GALLERY: Peek Into The Underground Garage Where The World’s Top Concours Autos Sleep
Photography by Patrice Minol
The grounds of Villa d’Este, host of the world-famous Concorso d’Eleganza, make up what is perhaps the ultimate backdrop for beautiful automobiles and the well-dressed folks who’ve come to look at them. With a wide view of Lake Como, there are Rivas and hydroplanes slicing through the deep blue of the water and the lighter shade of the sky, with the occasional helicopter adding to the vehicular display. In short, it’s a remarkable place to hold a “car show.” Even the parking area outside the main space reveals treasures, as can be seen below.

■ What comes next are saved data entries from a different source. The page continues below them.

theorem State.flowStage_keeps {L : List Part} {s0 s : State} (p : Fin 4) (k : Pkt) (ue : Bool)
    (hL0 : [.regs, .mem, .seam, .pipes, .ecc, .evt, .tsk, .hif, .out] ⊆ L) (h0 : SameBut L s0 s) :
    SameBut L s0 (s.flowStage p k ue) := by
  unfold State.flowStage
  exact (SameBut.ite (State.afterFlow_keeps _ _ (Part.sub (by decide) hL0) h0) (by
    try dsimp only
    split
    · exact (State.afterFlow_keeps _ _ (Part.sub (by decide) hL0) (PairKeeps.snd (State.flowHit_keeps _ _ _ (Part.sub (by decide) hL0) h0)))
    · exact (SameBut.ite (State.flowUe_keeps (Part.sub (by decide) hL0) h0) (by
        split
        · exact (State.afterFlow_keeps _ _ (Part.sub (by decide) hL0) (PairKeeps.snd (State.flowHit_keeps _ _ _ (Part.sub (by decide) hL0) h0)))
        · exact (State.afterFlow_keeps _ _ (Part.sub (by decide) hL0) (SameBut.ite (State.learn_keeps _ (Part.sub (by decide) hL0) (State.bump_keeps _ (Part.sub (by decide) hL0) h0)) (State.bump_keeps _ (Part.sub (by decide) hL0) h0)))))))

theorem State.opFlowCmd_keeps {L : List Part} {s0 s : State} (r : Req) (v : Word) (ue : Bool)
    (hL0 : [.regs, .mem, .seam, .ecc, .evt, .tsk, .hif, .resp, .out] ⊆ L) (h0 : SameBut L s0 s) :
    SameBut L s0 (s.opFlowCmd r v ue) := by
  unfold State.opFlowCmd
  exact (SameBut.ite (State.refuse_keeps _ _ (Part.sub (by decide) hL0) h0) (SameBut.ite (State.setCtx_keeps _ _ _ (Part.sub (by decide) hL0) (SameBut.ite (State.setCtx_keeps _ _ _ (Part.sub (by decide) hL0) (SameBut.ite (SameBut.ite (State.setFld_keeps _ _ (Part.sub (by decide) hL0) (State.setFld_keeps _ _ (Part.sub (by decide) hL0) h0)) (SameBut.foldl (fun _ _ h1 => (State.wr_keeps _ _ (Part.sub (by decide) hL0) h1)) (State.setFld_keeps _ _ (Part.sub (by decide) hL0) h0))) (State.setFld_keeps _ _ (Part.sub (by decide) hL0) h0))) (SameBut.ite (SameBut.ite (State.setFld_keeps _ _ (Part.sub (by decide) hL0) (State.setFld_keeps _ _ (Part.sub (by decide) hL0) h0)) (SameBut.foldl (fun _ _ h2 => (State.wr_keeps _ _ (Part.sub (by decide) hL0) h2)) (State.setFld_keeps _ _ (Part.sub (by decide) hL0) h0))) (State.setFld_keeps _ _ (Part.sub (by decide) hL0) h0)))) (SameBut.ite (State.setCtx_keeps _ _ _ (Part.sub (by decide) hL0) (SameBut.ite (SameBut.ite (State.setFld_keeps _ _ (Part.sub (by decide) hL0) (State.setFld_keeps _ _ (Part.sub (by decide) hL0) h0)) (SameBut.foldl (fun _ _ h3 => (State.wr_keeps _ _ (Part.sub (by decide) hL0) h3)) (State.setFld_keeps _ _ (Part.sub (by decide) hL0) h0))) (State.setFld_keeps _ _ (Part.sub (by decide) hL0) h0))) (SameBut.ite (SameBut.ite (State.setFld_keeps _ _ (Part.sub (by decide) hL0) (State.setFld_keeps _ _ (Part.sub (by decide) hL0) h0)) (SameBut.foldl (fun _ _ h4 => (State.wr_keeps _ _ (Part.sub (by decide) hL0) h4)) (State.setFld_keeps _ _ (Part.sub (by decide) hL0) h0))) (State.setFld_keeps _ _ (Part.sub (by decide) hL0) h0)))))

theorem State.opFlowCtl_keeps {L : List Part} {s0 s : State} (r : Req) (v : Word)
    (hL0 : [.regs, .seam, .evt, .tsk, .hif, .resp, .out] ⊆ L) (h0 : SameBut L s0 s) :
    SameBut L s0 (s.opFlowCtl r v) := by
  unfold State.opFlowCtl
  exact (SameBut.ite (State.refuse_keeps _ _ (Part.sub (by decide) hL0) h0) (State.store_keeps _ _ (Part.sub (by decide) hL0) h0))

theorem State.viewTree_keeps {L : List Part} {s0 s : State}
    (hL0 : [.regs] ⊆ L) (h0 : SameBut L s0 s) :
    SameBut L s0 (s.viewTree) := by
  unfold State.viewTree
  exact (SameBut.foldl (fun _ _ h1 => (State.wr_keeps _ _ (Part.sub (by decide) hL0) h1)) h0)

theorem State.opTreeData3_keeps {L : List Part} {s0 s : State} (r : Req) (v : Word)
    (hL0 : [.regs, .mem, .seam, .evt, .tsk, .hif, .resp, .out] ⊆ L) (h0 : SameBut L s0 s) :
    SameBut L s0 (s.opTreeData3 r v) := by
  unfold State.opTreeData3
  exact (SameBut.ite (State.refuse_keeps _ _ (Part.sub (by decide) hL0) h0) (State.viewTree_keeps (Part.sub (by decide) hL0) (SameBut.ite (State.setFld_keeps _ _ (Part.sub (by decide) hL0) (State.storeNode_keeps _ _ (Part.sub (by decide) hL0) h0)) (State.storeNode_keeps _ _ (Part.sub (by decide) hL0) h0))))

theorem execClassifyWalk_keeps (pipe : Fin 4) (ueAt : Option Nat) (s : State) :
    ResKeeps [.regs, .seam, .pipes, .epochs, .rcnt, .evt, .tsk, .hif, .out] s (execClassifyWalk pipe ueAt s) := by
  have hL0 := List.Subset.refl ([.regs, .seam, .pipes, .epochs, .rcnt, .evt, .tsk, .hif, .out] : List Part)
  have h0 := SameBut.refl [.regs, .seam, .pipes, .epochs, .rcnt, .evt, .tsk, .hif, .out] s
  unfold execClassifyWalk
  split
  · exact (ResKeeps.next h0)
  · exact (ResKeeps.ite (ResKeeps.next h0) (by
      try dsimp only
      split
      · exact (ResKeeps.next (State.retireEpochs_keeps (Part.sub (by decide) hL0) (State.bump_keeps _ (Part.sub (by decide) hL0) (State.setPipe_keeps _ _ (Part.sub (by decide) hL0) h0))))
      · exact (by
          try dsimp only
          split
          · exact (ResKeeps.next (State.retireEpochs_keeps (Part.sub (by decide) hL0) (State.leafAction_keeps _ _ _ (Part.sub (by decide) hL0) (State.bump64_keeps _ _ _ (Part.sub (by decide) hL0) (State.setPipe_keeps _ _ (Part.sub (by decide) hL0) h0)))))
          · exact (ResKeeps.next (State.retireEpochs_keeps (Part.sub (by decide) hL0) (State.fire_keeps _ _ (Part.sub (by decide) hL0) (State.bump_keeps _ (Part.sub (by decide) hL0) (State.setPipe_keeps _ _ (Part.sub (by decide) hL0) h0)))))
          · exact (by
              try dsimp only
              split
              · exact (ResKeeps.next (State.retireEpochs_keeps (Part.sub (by decide) hL0) (State.leafAction_keeps _ _ _ (Part.sub (by decide) hL0) (State.fire_keeps _ _ (Part.sub (by decide) hL0) (State.bump_keeps _ (Part.sub (by decide) hL0) (State.setPipe_keeps _ _ (Part.sub (by decide) hL0) h0))))))
              · exact (ResKeeps.next (State.retireEpochs_keeps (Part.sub (by decide) hL0) (State.bump_keeps _ (Part.sub (by decide) hL0) (State.fire_keeps _ _ (Part.sub (by decide) hL0) (State.bump_keeps _ (Part.sub (by decide) hL0) (State.setPipe_keeps _ _ (Part.sub (by decide) hL0) h0))))))))))

theorem execRecirculate_keeps (pipe : Fin 4) (s : State) :
    ResKeeps [.regs, .seam, .pipes, .epochs, .evt, .tsk, .hif, .out] s (execRecirculate pipe s) := by
  have hL0 := List.Subset.refl ([.regs, .seam, .pipes, .epochs, .evt, .tsk, .hif, .out] : List Part)
  have h0 := SameBut.refl [.regs, .seam, .pipes, .epochs, .evt, .tsk, .hif, .out] s
  unfold execRecirculate
  try dsimp only
  split
  · exact (ResKeeps.next h0)
  · exact (ResKeeps.ite (ResKeeps.next (State.retireEpochs_keeps (Part.sub (by decide) hL0) (State.fire_keeps _ _ (Part.sub (by decide) hL0) (State.bump_keeps _ (Part.sub (by decide) hL0) (State.setPipe_keeps _ _ (Part.sub (by decide) hL0) h0))))) (ResKeeps.next (State.bump_keeps _ (Part.sub (by decide) hL0) (State.setPipe_keeps _ _ (Part.sub (by decide) hL0) h0))))

theorem execFlowLookup_keeps (pipe : Fin 4) (ue : Bool) (s : State) :
    ResKeeps [.regs, .mem, .seam, .pipes, .ecc, .evt, .tsk, .hif, .out] s (execFlowLookup pipe ue s) := by
  have hL0 := List.Subset.refl ([.regs, .mem, .seam, .pipes, .ecc, .evt, .tsk, .hif, .out] : List Part)
  have h0 := SameBut.refl [.regs, .mem, .seam, .pipes, .ecc, .evt, .tsk, .hif, .out] s
  unfold execFlowLookup
  split
  · exact (ResKeeps.next h0)
  · exact (ResKeeps.ite (ResKeeps.next h0) (ResKeeps.next (State.flowStage_keeps _ _ _ (Part.sub (by decide) hL0) (State.setPipe_keeps _ _ (Part.sub (by decide) hL0) h0))))

theorem execFlowAge_keeps (ext : Bool) (idx : Nat) (s : State) :
    ResKeeps [.regs, .mem, .ecc, .out] s (execFlowAge ext idx s) := by
  have hL0 := List.Subset.refl ([.regs, .mem, .ecc, .out] : List Part)
  have h0 := SameBut.refl [.regs, .mem, .ecc, .out] s
  unfold execFlowAge
  exact (ResKeeps.next (SameBut.ite (State.bump_keeps _ (Part.sub (by decide) hL0) (State.setCtx_keeps _ _ _ (Part.sub (by decide) hL0) h0)) h0))

theorem execFlowRead_keeps (r : Req) (v : Word) (ue : Bool) (s : State) :
    ResKeeps [.regs, .mem, .seam, .ecc, .evt, .tsk, .hif, .resp, .out] s (execFlowRead r v ue s) := by
  have hL0 := List.Subset.refl ([.regs, .mem, .seam, .ecc, .evt, .tsk, .hif, .resp, .out] : List Part)
  have h0 := SameBut.refl [.regs, .mem, .seam, .ecc, .evt, .tsk, .hif, .resp, .out] s
  unfold execFlowRead
  exact (ResKeeps.next (State.access_keeps _ _ _ _ (Part.sub (by decide) hL0) (fun _ h1 => (State.opFlowCmd_keeps _ _ _ (Part.sub (by decide) hL0) h1)) h0))

theorem execFlowWrite_keeps (r : Req) (v : Word) (s : State) :
    ResKeeps [.regs, .mem, .seam, .ecc, .evt, .tsk, .hif, .resp, .out] s (execFlowWrite r v s) := by
  have hL0 := List.Subset.refl ([.regs, .mem, .seam, .ecc, .evt, .tsk, .hif, .resp, .out] : List Part)
  have h0 := SameBut.refl [.regs, .mem, .seam, .ecc, .evt, .tsk, .hif, .resp, .out] s
  unfold execFlowWrite
  exact (ResKeeps.next (State.access_keeps _ _ _ _ (Part.sub (by decide) hL0) (fun _ h1 => (State.opFlowCmd_keeps _ _ _ (Part.sub (by decide) hL0) h1)) h0))

theorem execFlowInvalidate_keeps (r : Req) (v : Word) (s : State) :
    ResKeeps [.regs, .mem, .seam, .ecc, .evt, .tsk, .hif, .resp, .out] s (execFlowInvalidate r v s) := by
  have hL0 := List.Subset.refl ([.regs, .mem, .seam, .ecc, .evt, .tsk, .hif, .resp, .out] : List Part)
  have h0 := SameBut.refl [.regs, .mem, .seam, .ecc, .evt, .tsk, .hif, .resp, .out] s
  unfold execFlowInvalidate
  exact (ResKeeps.next (State.access_keeps _ _ _ _ (Part.sub (by decide) hL0) (fun _ h1 => (State.opFlowCmd_keeps _ _ _ (Part.sub (by decide) hL0) h1)) h0))

theorem execTreeDataWrite_keeps (r : Req) (v : Word) (s : State) :
    ResKeeps [.regs, .mem, .seam, .evt, .tsk, .hif, .resp, .out] s (execTreeDataWrite r v s) := by
  have hL0 := List.Subset.refl ([.regs, .mem, .seam, .evt, .tsk, .hif, .resp, .out] : List Part)
  have h0 := SameBut.refl [.regs, .mem, .seam, .evt, .tsk, .hif, .resp, .out] s
  unfold execTreeDataWrite
  exact (ResKeeps.next (State.access_keeps _ _ _ _ (Part.sub (by decide) hL0) (fun _ h1 => (State.opTreeData3_keeps _ _ (Part.sub (by decide) hL0) h1)) h0))

theorem execCoreTreeStore_keeps (n : Fin 8) (node : Nat) (word : Fin 4) (v : Word) (full : Bool) (s : State) :
    ResKeeps [.regs, .mem, .tsk, .cpu, .resp] s (execCoreTreeStore n node word v full s) := by
  have hL0 := List.Subset.refl ([.regs, .mem, .tsk, .cpu, .resp] : List Part)
  have h0 := SameBut.refl [.regs, .mem, .tsk, .cpu, .resp] s
  unfold execCoreTreeStore
  exact (ResKeeps.ite ResKeeps.fault (ResKeeps.ite (ResKeeps.next h0) (ResKeeps.ite (ResKeeps.next (State.coreFault_keeps _ _ _ (Part.sub (by decide) hL0) h0)) (ResKeeps.ite (ResKeeps.next (SameBut.upd_cpu (Part.sub (by decide) hL0) h0)) (by
    split
    · exact (ResKeeps.ite (ResKeeps.ite (ResKeeps.next (SameBut.ite (SameBut.upd_cpu (Part.sub (by decide) hL0) (State.coreFault_keeps _ _ _ (Part.sub (by decide) hL0) h0)) (SameBut.upd_cpu (Part.sub (by decide) hL0) (SameBut.ite (State.viewTree_keeps (Part.sub (by decide) hL0) (State.storeNode_keeps _ _ (Part.sub (by decide) hL0) (State.reply_keeps _ (Part.sub (by decide) hL0) h0))) (State.storeNode_keeps _ _ (Part.sub (by decide) hL0) (State.reply_keeps _ (Part.sub (by decide) hL0) h0)))))) (ResKeeps.next (SameBut.upd_cpu (Part.sub (by decide) hL0) h0))) (ResKeeps.next (SameBut.ite (State.coreFault_keeps _ _ _ (Part.sub (by decide) hL0) h0) (SameBut.upd_cpu (Part.sub (by decide) hL0) h0))))
    · exact (ResKeeps.next (SameBut.ite (State.coreFault_keeps _ _ _ (Part.sub (by decide) hL0) h0) h0)))))))

theorem execPolice_keeps (pipe : Fin 4) (s : State) :
    ResKeeps [.regs, .pipes, .policers] s (execPolice pipe s) := by
  have hL0 := List.Subset.refl ([.regs, .pipes, .policers] : List Part)
  have h0 := SameBut.refl [.regs, .pipes, .policers] s
  unfold execPolice
  split
  · exact (ResKeeps.next h0)
  · exact (ResKeeps.ite (ResKeeps.next h0) (ResKeeps.ite (by
      split
      · rename_i heq; have h1 := PairKeeps.pair heq (State.policer_keeps _ _ (Part.sub (by decide) hL0) (State.setPipe_keeps _ _ (Part.sub (by decide) hL0) h0))
        exact (ResKeeps.next (State.setPipe_keeps _ _ (Part.sub (by decide) hL0) h1))
      · rename_i heq; have h2 := PairKeeps.pair heq (State.policer_keeps _ _ (Part.sub (by decide) hL0) (State.setPipe_keeps _ _ (Part.sub (by decide) hL0) h0))
        exact (ResKeeps.next h2)) (ResKeeps.next (State.setPipe_keeps _ _ (Part.sub (by decide) hL0) (State.setPipe_keeps _ _ (Part.sub (by decide) hL0) h0)))))

theorem State.sendOn_keeps {L : List Part} {s0 s : State} (pipe : Fin 4) (q : Pkt)
    (hL0 : [.pipes, .excWait] ⊆ L) (h0 : SameBut L s0 s) :
    SameBut L s0 (s.sendOn pipe q) := by
  unfold State.sendOn
  exact (SameBut.ite (SameBut.upd_excWait (Part.sub (by decide) hL0) h0) (State.setPipe_keeps _ _ (Part.sub (by decide) hL0) h0))
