theorem execPllReady_keeps (l : Fin 48) (s : State) :
    ResKeeps [.regs, .seam, .lanes, .evt, .tsk, .hif, .timers, .out] s (execPllReady l s) := by
  have hL0 := List.Subset.refl ([.regs, .seam, .lanes, .evt, .tsk, .hif, .timers, .out] : List Part)
  have h0 := SameBut.refl [.regs, .seam, .lanes, .evt, .tsk, .hif, .timers, .out] s
  unfold execPllReady
  exact (ResKeeps.ite (ResKeeps.next h0) (ResKeeps.next (State.laneEvent_keeps _ _ (Part.sub (by decide) hL0) (SameBut.ite (State.laneTo_keeps _ _ (Part.sub (by decide) hL0) h0) (State.laneStart_keeps _ (Part.sub (by decide) hL0) h0)))))

theorem execRefLoss_keeps (s : State) :
    ResKeeps [.regs, .seam, .lanes, .evt, .tsk, .hif, .pins, .timers, .out] s (execRefLoss s) := by
  have hL0 := List.Subset.refl ([.regs, .seam, .lanes, .evt, .tsk, .hif, .pins, .timers, .out] : List Part)
  have h0 := SameBut.refl [.regs, .seam, .lanes, .evt, .tsk, .hif, .pins, .timers, .out] s
  unfold execRefLoss
  exact (ResKeeps.next (SameBut.upd_pins (Part.sub (by decide) hL0) (SameBut.foldl (fun _ _ h2 => (State.laneEvent_keeps _ _ (Part.sub (by decide) hL0) h2)) (SameBut.foldl (fun _ _ h1 => (State.laneTo_keeps _ _ (Part.sub (by decide) hL0) (SameBut.ite (State.bump_keeps _ (Part.sub (by decide) hL0) h1) h1))) h0))))

theorem execRefReturn_keeps (s : State) :
    ResKeeps [.pins] s (execRefReturn s) := by
  have hL0 := List.Subset.refl ([.pins] : List Part)
  have h0 := SameBut.refl [.pins] s
  unfold execRefReturn
  exact (ResKeeps.next (SameBut.upd_pins (Part.sub (by decide) hL0) h0))

theorem execLaneSelect_keeps (l : Fin 48) (s : State) :
    ResKeeps [.regs, .mem, .seam, .bufs, .ecc, .queues, .turns, .elig, .shapers, .lanes, .lports, .tim, .evt, .log, .tsk, .hif, .out] s (execLaneSelect l s) := by
  have hL0 := List.Subset.refl ([.regs, .mem, .seam, .bufs, .ecc, .queues, .turns, .elig, .shapers, .lanes, .lports, .tim, .evt, .log, .tsk, .hif, .out] : List Part)
  have h0 := SameBut.refl [.regs, .mem, .seam, .bufs, .ecc, .queues, .turns, .elig, .shapers, .lanes, .lports, .tim, .evt, .log, .tsk, .hif, .out] s
  unfold execLaneSelect
  exact (ResKeeps.ite (ResKeeps.next h0) (by
    try dsimp only
    split
    · rename_i heq; have h3 := PairKeeps.pair heq (State.choose_keeps _ _ (Part.sub (by decide) hL0) (State.noteEligible_keeps _ _ (Part.sub (by decide) hL0) (SameBut.foldl (fun _ _ h2 => (SameBut.ite h2 (State.consult_keeps _ (Part.sub (by decide) hL0) h2))) (SameBut.foldl (fun _ _ h1 => (State.cleanHead_keeps _ _ _ (Part.sub (by decide) hL0) h1)) h0))))
      exact (ResKeeps.next (State.transmit_keeps _ _ (Part.sub (by decide) hL0) (State.takeCredit_keeps _ (Part.sub (by decide) hL0) h3)))
    · rename_i heq; have h6 := PairKeeps.pair heq (State.choose_keeps _ _ (Part.sub (by decide) hL0) (State.noteEligible_keeps _ _ (Part.sub (by decide) hL0) (SameBut.foldl (fun _ _ h5 => (SameBut.ite h5 (State.consult_keeps _ (Part.sub (by decide) hL0) h5))) (SameBut.foldl (fun _ _ h4 => (State.cleanHead_keeps _ _ _ (Part.sub (by decide) hL0) h4)) h0))))
      exact (ResKeeps.next h6)))

theorem execPortSelect_keeps (p : Fin 8) (s : State) :
    ResKeeps [.regs, .mem, .seam, .bufs, .ecc, .queues, .elig, .lanes, .lports, .tim, .evt, .log, .tsk, .hif, .out] s (execPortSelect p s) := by
  have hL0 := List.Subset.refl ([.regs, .mem, .seam, .bufs, .ecc, .queues, .elig, .lanes, .lports, .tim, .evt, .log, .tsk, .hif, .out] : List Part)
  have h0 := SameBut.refl [.regs, .mem, .seam, .bufs, .ecc, .queues, .elig, .lanes, .lports, .tim, .evt, .log, .tsk, .hif, .out] s
  unfold execPortSelect
  exact (ResKeeps.ite (ResKeeps.next h0) (by
    try dsimp only
    split
    · exact (ResKeeps.next (State.transmit_keeps _ _ (Part.sub (by decide) hL0) (State.noteEligible_keeps _ _ (Part.sub (by decide) hL0) (SameBut.foldl (fun _ _ h1 => (State.cleanHead_keeps _ _ _ (Part.sub (by decide) hL0) h1)) h0))))
    · exact (ResKeeps.next (State.noteEligible_keeps _ _ (Part.sub (by decide) hL0) (SameBut.foldl (fun _ _ h2 => (State.cleanHead_keeps _ _ _ (Part.sub (by decide) hL0) h2)) h0)))))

But with that said, the almost literally hidden side of the event can be even more interesting. Because the cars are surrounded by other works of mechanical and architectural art during the main show, their individual specialness is diluted. Set them somewhere comparatively mundane though, and we get a little bit of the so-called “in the wild” factor that returns some of that otherworldly status back them. I’m talking about the parking garage where most of the contestants’ cars spend the night before the big show. Populated with Concorso autos, the underground-cave-like space makes for the perfect minimalistic contrast to the villa above. There are also some cars not in the running for the trophies, but regardless, there is no lack of drool-producers here.
Without the throngs of people and their cameras and phones held high, it is almost eerily empty in comparison to the event that the cars are waiting for. They seem more alive down here, like hibernating predators or stashed treasure, depending on which one we’re looking at. Some, like the jaw-dropping Herb Adams-designed Pontiac Vivant and Pininfarina-penned Ferrari Modulo, fall squarely into both camps. They look radical regardless of what’s around them, but the stark concrete and stone tableau allow one to picture the impossible scenario of stumbling upon them in an office parking structure—even though this is among the most exclusive garages on the planet, it still offers a similar kind of juxtaposition between ultra-rare cars and banality that makes something like a Miura more fun to spot sitting in traffic than neatly arranged on a golf course lawn.
The 1953 O.S.C.A MT4 Spider was my favorite to spend time with though. A car company founded by the Maserati brothers when they returned to Bologna in 1947, O.S.C.A.s are always a treat to take in in person. There is said to be only 72 MT4s built in period, and as is the fate of many of its contemporaries, far fewer have survived.
Among the exceptional group of cars parked underneath Villa d’Este for the 2019 event, there was also the Concorso’s 2018 winner: a Ferrari 355 Sport, which looks every bit as beautiful as a 250 TR, but goes a bit further by the tune of some 430hp from its V12. It is said that only three such cars remain in existence, so I felt of course very lucky to have the chance to admire this one, and the same can be said for everything it shared this lovely staging area with.